* _Extracted data_:
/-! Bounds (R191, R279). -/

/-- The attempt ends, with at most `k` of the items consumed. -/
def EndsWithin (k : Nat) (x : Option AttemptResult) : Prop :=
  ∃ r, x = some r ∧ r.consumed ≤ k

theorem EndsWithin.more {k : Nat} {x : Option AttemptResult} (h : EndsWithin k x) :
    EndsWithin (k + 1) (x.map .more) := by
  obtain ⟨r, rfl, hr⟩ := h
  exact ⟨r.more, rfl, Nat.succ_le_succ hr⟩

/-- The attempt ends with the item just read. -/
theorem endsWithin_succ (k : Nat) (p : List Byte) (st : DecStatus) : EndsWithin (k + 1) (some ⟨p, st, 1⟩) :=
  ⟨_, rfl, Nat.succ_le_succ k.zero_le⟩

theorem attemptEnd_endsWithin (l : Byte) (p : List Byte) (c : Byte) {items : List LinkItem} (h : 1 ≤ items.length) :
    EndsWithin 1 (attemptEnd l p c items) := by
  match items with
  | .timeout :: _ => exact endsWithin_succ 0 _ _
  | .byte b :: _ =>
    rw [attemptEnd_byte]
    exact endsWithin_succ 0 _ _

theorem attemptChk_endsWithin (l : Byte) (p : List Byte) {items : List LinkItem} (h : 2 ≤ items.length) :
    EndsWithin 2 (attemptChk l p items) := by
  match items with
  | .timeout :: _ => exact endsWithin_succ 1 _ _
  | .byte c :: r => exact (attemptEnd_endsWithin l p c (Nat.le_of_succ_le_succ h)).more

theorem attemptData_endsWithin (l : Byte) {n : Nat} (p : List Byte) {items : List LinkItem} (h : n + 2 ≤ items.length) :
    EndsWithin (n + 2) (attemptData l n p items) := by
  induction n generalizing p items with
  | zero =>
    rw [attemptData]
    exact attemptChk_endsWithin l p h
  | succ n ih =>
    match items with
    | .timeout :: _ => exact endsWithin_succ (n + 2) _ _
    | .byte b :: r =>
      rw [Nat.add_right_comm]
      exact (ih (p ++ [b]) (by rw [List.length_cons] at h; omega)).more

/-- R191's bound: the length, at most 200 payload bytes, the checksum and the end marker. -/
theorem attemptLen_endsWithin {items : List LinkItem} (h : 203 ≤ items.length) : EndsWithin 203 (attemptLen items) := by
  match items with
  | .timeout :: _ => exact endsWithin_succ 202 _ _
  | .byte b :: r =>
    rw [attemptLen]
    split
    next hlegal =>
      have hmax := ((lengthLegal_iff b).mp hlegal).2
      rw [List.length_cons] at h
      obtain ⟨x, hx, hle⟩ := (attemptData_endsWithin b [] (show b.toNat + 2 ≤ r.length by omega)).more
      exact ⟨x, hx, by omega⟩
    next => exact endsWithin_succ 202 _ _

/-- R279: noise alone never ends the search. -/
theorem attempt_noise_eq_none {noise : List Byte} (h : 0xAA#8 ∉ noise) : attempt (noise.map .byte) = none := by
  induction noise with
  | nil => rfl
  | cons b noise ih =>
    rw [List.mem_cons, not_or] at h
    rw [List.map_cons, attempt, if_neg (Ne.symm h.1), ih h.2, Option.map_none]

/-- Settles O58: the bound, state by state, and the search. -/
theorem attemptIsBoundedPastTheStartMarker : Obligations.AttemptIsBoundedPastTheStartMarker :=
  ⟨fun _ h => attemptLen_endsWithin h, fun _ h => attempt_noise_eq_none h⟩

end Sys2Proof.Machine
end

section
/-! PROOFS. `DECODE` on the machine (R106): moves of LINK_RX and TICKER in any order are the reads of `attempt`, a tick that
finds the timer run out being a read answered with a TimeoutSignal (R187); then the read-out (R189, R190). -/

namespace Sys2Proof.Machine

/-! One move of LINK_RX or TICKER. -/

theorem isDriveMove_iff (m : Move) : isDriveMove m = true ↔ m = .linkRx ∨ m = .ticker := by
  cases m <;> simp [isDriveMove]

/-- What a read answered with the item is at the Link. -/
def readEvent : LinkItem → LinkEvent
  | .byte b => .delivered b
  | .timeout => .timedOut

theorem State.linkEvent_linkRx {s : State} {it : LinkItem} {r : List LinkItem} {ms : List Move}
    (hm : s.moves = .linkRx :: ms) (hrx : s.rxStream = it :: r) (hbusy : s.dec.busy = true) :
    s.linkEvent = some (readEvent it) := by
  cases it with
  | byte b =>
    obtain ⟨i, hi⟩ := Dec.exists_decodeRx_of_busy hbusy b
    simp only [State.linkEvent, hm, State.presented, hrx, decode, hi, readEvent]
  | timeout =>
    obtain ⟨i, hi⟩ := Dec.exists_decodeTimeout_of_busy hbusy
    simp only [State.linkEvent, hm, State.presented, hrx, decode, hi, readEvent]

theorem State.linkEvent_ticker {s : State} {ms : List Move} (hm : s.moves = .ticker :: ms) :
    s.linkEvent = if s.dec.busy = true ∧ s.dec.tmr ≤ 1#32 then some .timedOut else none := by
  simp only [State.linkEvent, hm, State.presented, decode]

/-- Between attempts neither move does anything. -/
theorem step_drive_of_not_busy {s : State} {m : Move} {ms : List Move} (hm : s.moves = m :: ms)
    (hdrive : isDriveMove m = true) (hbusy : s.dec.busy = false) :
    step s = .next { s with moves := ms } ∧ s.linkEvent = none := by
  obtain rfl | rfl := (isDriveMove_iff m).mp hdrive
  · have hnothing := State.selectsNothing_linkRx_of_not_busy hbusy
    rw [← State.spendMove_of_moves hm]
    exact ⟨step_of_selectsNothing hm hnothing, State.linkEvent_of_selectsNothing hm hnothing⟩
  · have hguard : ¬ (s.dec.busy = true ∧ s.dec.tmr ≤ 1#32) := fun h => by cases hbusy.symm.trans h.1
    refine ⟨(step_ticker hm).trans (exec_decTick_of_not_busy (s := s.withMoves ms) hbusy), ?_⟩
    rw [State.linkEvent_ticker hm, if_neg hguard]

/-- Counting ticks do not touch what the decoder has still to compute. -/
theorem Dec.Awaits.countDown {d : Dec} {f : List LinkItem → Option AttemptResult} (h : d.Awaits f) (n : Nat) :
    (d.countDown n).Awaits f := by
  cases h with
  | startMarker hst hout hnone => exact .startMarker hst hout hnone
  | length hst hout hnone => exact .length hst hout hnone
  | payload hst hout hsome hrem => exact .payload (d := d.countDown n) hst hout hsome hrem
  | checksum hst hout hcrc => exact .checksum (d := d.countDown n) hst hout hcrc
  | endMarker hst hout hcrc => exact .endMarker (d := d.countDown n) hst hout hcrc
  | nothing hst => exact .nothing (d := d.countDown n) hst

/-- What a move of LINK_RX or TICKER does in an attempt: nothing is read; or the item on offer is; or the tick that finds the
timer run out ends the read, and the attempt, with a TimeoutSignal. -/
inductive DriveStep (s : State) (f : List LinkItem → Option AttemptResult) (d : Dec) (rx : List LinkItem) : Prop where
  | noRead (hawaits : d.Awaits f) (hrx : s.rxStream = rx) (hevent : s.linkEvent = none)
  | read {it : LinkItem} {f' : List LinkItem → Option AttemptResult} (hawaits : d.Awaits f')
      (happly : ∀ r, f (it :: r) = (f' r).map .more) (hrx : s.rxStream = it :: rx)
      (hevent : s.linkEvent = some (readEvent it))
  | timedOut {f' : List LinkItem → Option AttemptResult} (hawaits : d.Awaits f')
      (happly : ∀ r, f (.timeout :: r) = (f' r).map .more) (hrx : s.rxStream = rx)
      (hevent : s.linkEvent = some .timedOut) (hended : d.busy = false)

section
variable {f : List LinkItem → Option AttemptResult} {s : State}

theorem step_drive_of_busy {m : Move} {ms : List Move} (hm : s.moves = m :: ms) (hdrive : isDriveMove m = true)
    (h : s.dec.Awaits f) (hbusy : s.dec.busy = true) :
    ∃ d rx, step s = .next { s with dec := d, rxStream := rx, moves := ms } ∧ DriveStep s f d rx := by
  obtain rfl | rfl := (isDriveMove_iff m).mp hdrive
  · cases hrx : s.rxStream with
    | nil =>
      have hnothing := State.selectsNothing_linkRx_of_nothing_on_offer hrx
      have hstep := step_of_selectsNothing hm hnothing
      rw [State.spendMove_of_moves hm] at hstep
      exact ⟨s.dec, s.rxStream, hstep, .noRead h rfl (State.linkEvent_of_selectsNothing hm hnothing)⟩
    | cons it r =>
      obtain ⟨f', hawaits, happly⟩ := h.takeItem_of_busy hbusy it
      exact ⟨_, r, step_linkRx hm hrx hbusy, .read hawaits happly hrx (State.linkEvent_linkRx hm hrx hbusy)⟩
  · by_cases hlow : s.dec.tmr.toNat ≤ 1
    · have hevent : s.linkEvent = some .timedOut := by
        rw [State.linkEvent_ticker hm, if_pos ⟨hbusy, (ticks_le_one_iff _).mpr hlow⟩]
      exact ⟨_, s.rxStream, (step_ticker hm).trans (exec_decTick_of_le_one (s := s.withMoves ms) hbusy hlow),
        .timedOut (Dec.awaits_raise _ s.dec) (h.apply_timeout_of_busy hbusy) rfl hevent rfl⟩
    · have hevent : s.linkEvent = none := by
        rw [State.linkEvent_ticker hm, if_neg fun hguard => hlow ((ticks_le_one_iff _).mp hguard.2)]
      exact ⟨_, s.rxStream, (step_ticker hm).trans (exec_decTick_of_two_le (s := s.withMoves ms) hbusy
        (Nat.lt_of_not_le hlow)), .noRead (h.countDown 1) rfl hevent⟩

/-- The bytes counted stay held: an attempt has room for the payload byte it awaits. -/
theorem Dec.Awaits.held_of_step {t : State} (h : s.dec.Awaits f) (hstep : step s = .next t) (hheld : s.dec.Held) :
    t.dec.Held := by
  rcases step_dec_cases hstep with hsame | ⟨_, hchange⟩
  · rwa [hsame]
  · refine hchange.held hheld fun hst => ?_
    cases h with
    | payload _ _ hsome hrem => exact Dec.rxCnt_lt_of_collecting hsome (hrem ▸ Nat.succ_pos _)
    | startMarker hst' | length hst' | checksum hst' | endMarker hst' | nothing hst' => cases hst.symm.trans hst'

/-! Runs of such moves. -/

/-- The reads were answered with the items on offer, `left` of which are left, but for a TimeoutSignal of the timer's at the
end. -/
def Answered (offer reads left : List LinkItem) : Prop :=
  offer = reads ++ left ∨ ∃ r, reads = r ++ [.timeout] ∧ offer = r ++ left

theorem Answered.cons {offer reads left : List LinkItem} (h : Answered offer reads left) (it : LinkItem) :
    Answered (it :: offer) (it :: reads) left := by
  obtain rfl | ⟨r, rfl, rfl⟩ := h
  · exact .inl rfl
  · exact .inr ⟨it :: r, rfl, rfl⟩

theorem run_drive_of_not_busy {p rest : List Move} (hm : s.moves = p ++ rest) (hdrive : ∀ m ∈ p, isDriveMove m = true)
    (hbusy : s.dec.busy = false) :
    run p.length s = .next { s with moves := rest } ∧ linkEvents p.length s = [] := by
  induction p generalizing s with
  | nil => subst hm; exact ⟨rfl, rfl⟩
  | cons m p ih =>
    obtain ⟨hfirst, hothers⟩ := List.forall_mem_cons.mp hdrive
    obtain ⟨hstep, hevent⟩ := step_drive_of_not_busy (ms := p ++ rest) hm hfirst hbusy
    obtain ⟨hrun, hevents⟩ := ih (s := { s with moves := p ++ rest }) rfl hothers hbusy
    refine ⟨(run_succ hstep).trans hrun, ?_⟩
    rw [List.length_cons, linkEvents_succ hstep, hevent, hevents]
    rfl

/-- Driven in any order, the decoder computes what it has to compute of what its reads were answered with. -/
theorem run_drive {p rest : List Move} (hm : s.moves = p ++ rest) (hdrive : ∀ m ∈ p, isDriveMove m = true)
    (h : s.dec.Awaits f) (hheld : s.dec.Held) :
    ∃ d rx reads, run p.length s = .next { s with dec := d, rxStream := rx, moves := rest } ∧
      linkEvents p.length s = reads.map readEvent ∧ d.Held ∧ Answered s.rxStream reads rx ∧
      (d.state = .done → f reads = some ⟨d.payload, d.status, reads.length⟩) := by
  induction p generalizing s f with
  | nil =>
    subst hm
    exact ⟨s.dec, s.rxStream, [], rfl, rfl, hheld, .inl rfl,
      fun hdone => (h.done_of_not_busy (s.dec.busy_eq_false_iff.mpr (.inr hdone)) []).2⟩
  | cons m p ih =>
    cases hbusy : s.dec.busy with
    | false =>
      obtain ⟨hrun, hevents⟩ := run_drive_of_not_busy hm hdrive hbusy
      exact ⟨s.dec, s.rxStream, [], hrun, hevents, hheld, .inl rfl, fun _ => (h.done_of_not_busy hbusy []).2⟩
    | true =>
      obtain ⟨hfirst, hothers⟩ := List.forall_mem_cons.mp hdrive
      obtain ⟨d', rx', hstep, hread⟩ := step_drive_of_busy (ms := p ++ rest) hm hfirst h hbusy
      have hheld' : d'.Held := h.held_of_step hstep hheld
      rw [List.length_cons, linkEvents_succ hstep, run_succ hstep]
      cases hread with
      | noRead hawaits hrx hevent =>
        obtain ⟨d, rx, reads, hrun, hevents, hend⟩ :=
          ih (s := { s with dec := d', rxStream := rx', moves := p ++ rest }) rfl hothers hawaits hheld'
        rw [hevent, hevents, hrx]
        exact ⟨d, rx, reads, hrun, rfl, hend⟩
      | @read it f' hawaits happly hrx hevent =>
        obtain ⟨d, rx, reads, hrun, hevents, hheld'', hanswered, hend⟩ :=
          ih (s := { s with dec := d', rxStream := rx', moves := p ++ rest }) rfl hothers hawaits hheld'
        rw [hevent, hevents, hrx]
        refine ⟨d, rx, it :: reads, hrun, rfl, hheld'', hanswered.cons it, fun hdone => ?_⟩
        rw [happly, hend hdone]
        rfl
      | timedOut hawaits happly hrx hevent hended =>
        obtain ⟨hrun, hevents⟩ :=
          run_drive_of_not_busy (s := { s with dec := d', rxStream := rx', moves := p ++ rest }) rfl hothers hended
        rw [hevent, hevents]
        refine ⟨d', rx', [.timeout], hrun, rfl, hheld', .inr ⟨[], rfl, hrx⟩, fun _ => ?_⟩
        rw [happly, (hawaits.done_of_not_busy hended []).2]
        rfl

==

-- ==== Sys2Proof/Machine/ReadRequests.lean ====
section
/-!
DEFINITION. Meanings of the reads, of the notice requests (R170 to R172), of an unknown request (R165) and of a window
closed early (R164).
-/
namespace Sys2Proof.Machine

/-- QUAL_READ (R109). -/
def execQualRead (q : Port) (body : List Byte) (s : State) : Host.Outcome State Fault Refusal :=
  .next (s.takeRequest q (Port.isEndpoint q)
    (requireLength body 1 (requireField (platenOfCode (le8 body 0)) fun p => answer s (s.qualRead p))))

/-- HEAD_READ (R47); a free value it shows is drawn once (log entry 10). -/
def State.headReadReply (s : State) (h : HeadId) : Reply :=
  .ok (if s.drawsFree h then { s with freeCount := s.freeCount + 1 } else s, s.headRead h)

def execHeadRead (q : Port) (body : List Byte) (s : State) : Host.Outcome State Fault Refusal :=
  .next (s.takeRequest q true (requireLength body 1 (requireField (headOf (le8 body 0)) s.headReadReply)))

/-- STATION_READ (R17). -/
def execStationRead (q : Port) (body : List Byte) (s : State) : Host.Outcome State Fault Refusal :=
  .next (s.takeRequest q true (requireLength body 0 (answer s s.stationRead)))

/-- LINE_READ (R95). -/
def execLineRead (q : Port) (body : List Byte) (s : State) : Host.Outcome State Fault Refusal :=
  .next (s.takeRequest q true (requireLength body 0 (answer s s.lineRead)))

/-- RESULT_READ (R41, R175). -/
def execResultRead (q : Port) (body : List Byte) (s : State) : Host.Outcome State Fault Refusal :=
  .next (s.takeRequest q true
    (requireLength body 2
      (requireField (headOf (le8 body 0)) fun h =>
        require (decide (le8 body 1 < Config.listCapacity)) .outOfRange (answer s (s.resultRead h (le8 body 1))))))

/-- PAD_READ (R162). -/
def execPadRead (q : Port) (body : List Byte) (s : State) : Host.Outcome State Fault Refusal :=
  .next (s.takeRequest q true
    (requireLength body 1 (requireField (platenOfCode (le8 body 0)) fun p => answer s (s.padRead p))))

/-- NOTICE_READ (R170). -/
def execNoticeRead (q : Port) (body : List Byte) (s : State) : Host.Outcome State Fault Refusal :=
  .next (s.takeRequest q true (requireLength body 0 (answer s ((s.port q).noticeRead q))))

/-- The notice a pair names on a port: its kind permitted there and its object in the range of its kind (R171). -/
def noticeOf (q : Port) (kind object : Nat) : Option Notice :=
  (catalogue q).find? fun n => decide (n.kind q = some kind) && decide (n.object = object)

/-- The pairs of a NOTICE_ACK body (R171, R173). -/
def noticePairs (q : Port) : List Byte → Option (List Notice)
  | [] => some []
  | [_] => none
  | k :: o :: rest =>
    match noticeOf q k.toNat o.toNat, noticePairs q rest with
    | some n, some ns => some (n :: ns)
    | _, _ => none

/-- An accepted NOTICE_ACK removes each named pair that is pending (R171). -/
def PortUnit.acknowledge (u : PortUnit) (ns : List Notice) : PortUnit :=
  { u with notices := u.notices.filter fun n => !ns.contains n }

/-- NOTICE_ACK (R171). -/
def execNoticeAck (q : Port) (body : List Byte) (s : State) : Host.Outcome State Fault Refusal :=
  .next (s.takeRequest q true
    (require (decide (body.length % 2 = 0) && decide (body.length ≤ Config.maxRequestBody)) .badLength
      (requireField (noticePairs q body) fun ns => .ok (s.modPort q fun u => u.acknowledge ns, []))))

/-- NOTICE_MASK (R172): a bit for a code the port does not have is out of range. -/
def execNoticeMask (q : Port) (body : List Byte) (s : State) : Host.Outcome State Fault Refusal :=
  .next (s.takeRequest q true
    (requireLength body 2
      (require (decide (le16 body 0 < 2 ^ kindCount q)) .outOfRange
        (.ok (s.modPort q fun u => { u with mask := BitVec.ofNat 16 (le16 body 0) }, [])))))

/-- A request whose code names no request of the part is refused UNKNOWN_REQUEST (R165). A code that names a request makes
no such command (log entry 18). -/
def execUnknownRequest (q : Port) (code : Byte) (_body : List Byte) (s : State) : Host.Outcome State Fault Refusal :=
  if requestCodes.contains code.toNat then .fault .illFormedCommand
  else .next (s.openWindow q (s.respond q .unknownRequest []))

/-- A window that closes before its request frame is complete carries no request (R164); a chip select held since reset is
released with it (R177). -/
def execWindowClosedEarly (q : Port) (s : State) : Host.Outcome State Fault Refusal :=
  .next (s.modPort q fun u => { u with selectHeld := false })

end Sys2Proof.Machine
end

--

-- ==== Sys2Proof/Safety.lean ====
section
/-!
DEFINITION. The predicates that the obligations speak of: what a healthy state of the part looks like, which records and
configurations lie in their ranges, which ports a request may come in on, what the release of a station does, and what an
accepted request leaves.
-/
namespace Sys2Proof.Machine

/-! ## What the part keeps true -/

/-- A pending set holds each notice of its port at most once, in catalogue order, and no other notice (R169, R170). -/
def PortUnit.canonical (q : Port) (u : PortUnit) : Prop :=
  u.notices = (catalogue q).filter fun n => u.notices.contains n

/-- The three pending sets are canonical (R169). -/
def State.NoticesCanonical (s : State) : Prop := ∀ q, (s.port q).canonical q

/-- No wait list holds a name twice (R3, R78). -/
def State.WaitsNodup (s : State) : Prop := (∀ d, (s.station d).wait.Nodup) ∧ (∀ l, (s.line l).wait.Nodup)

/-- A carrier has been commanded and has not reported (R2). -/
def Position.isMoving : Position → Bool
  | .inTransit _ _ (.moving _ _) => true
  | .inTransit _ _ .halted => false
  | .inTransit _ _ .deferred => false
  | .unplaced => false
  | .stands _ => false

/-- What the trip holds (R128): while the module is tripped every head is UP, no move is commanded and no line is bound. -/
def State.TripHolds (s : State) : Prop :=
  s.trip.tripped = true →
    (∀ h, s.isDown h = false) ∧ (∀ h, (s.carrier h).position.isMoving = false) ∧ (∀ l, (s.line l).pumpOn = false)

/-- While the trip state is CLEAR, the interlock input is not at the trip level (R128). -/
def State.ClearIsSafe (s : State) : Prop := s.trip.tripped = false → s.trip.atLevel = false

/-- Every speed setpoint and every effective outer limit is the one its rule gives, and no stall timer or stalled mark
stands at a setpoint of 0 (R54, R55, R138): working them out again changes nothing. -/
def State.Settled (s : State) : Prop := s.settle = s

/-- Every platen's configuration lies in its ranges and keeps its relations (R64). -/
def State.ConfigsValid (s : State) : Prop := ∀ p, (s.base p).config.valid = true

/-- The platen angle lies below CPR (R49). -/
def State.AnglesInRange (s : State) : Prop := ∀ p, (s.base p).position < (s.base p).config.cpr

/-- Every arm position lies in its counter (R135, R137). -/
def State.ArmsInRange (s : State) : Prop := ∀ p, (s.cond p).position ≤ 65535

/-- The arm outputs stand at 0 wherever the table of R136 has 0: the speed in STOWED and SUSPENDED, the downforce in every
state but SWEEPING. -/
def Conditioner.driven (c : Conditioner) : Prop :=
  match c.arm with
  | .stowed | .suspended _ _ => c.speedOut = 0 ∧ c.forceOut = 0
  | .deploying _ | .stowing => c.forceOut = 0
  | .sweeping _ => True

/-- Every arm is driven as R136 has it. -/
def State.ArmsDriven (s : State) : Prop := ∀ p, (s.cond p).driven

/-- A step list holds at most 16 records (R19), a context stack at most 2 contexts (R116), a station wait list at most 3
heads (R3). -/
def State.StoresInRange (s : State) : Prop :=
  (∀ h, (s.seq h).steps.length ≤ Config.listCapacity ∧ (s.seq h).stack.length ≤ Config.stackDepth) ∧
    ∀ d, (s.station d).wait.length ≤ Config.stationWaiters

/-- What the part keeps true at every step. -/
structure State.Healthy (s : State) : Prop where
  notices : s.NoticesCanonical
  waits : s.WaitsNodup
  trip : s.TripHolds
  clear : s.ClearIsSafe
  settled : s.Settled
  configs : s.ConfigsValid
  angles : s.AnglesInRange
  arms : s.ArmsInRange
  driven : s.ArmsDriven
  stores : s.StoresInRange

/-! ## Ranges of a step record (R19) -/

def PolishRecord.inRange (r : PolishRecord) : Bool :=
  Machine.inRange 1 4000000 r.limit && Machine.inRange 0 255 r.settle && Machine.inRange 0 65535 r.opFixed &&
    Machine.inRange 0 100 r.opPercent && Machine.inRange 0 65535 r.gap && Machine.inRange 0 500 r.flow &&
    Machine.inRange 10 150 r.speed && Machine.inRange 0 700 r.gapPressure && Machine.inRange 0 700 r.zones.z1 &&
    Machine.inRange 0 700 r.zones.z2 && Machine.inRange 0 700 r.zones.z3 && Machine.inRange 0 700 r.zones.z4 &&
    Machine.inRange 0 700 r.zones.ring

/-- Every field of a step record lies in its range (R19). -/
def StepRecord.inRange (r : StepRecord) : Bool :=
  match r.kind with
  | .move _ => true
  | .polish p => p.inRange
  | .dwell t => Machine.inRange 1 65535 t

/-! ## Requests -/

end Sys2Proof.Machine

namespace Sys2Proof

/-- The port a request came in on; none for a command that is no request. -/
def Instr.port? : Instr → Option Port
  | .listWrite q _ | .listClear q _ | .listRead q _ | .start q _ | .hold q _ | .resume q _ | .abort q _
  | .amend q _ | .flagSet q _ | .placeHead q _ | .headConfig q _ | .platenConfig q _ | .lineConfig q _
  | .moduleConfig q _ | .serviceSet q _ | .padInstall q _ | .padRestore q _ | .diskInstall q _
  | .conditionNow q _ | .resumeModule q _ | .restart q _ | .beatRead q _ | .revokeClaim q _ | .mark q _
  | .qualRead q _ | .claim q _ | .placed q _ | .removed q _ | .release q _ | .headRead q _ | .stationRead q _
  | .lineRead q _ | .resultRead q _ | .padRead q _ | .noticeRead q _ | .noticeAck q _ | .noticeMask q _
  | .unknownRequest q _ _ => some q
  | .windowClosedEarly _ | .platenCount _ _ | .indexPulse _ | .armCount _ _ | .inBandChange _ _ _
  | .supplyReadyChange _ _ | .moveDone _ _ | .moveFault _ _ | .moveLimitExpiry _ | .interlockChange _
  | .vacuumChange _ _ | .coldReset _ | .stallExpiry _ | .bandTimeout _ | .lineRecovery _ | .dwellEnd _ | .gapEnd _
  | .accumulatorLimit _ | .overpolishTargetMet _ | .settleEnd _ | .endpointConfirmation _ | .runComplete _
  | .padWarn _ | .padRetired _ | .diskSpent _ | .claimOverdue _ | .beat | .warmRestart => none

* _Your goal_: Beginning with the line containing "t.dec.Held := by" and ending with the line containing "exact ⟨s.dec, s.rxStream, [], rfl, rfl, hheld, .inl", extract those lines exactly from the listing above, and only those.

* _Solved exercise_:
    t.dec.Held := by
  rcases step_dec_cases hstep with hsame | ⟨_, hchange⟩
  · rwa [hsame]
  · refine hchange.held hheld fun hst => ?_
    cases h with
    | payload _ _ hsome hrem => exact Dec.rxCnt_lt_of_collecting hsome (hrem ▸ Nat.succ_pos _)
    | startMarker hst' | length hst' | checksum hst' | endMarker hst' | nothing hst' => cases hst.symm.trans hst'

/-! Runs of such moves. -/

/-- The reads were answered with the items on offer, `left` of which are left, but for a TimeoutSignal of the timer's at the
end. -/
def Answered (offer reads left : List LinkItem) : Prop :=
  offer = reads ++ left ∨ ∃ r, reads = r ++ [.timeout] ∧ offer = r ++ left

theorem Answered.cons {offer reads left : List LinkItem} (h : Answered offer reads left) (it : LinkItem) :
    Answered (it :: offer) (it :: reads) left := by
  obtain rfl | ⟨r, rfl, rfl⟩ := h
  · exact .inl rfl
  · exact .inr ⟨it :: r, rfl, rfl⟩

theorem run_drive_of_not_busy {p rest : List Move} (hm : s.moves = p ++ rest) (hdrive : ∀ m ∈ p, isDriveMove m = true)
    (hbusy : s.dec.busy = false) :
    run p.length s = .next { s with moves := rest } ∧ linkEvents p.length s = [] := by
  induction p generalizing s with
  | nil => subst hm; exact ⟨rfl, rfl⟩
  | cons m p ih =>
    obtain ⟨hfirst, hothers⟩ := List.forall_mem_cons.mp hdrive
    obtain ⟨hstep, hevent⟩ := step_drive_of_not_busy (ms := p ++ rest) hm hfirst hbusy
    obtain ⟨hrun, hevents⟩ := ih (s := { s with moves := p ++ rest }) rfl hothers hbusy
    refine ⟨(run_succ hstep).trans hrun, ?_⟩
    rw [List.length_cons, linkEvents_succ hstep, hevent, hevents]
    rfl

/-- Driven in any order, the decoder computes what it has to compute of what its reads were answered with. -/
theorem run_drive {p rest : List Move} (hm : s.moves = p ++ rest) (hdrive : ∀ m ∈ p, isDriveMove m = true)
    (h : s.dec.Awaits f) (hheld : s.dec.Held) :
    ∃ d rx reads, run p.length s = .next { s with dec := d, rxStream := rx, moves := rest } ∧
      linkEvents p.length s = reads.map readEvent ∧ d.Held ∧ Answered s.rxStream reads rx ∧
      (d.state = .done → f reads = some ⟨d.payload, d.status, reads.length⟩) := by
  induction p generalizing s f with
  | nil =>
    subst hm
    exact ⟨s.dec, s.rxStream, [], rfl, rfl, hheld, .inl rfl,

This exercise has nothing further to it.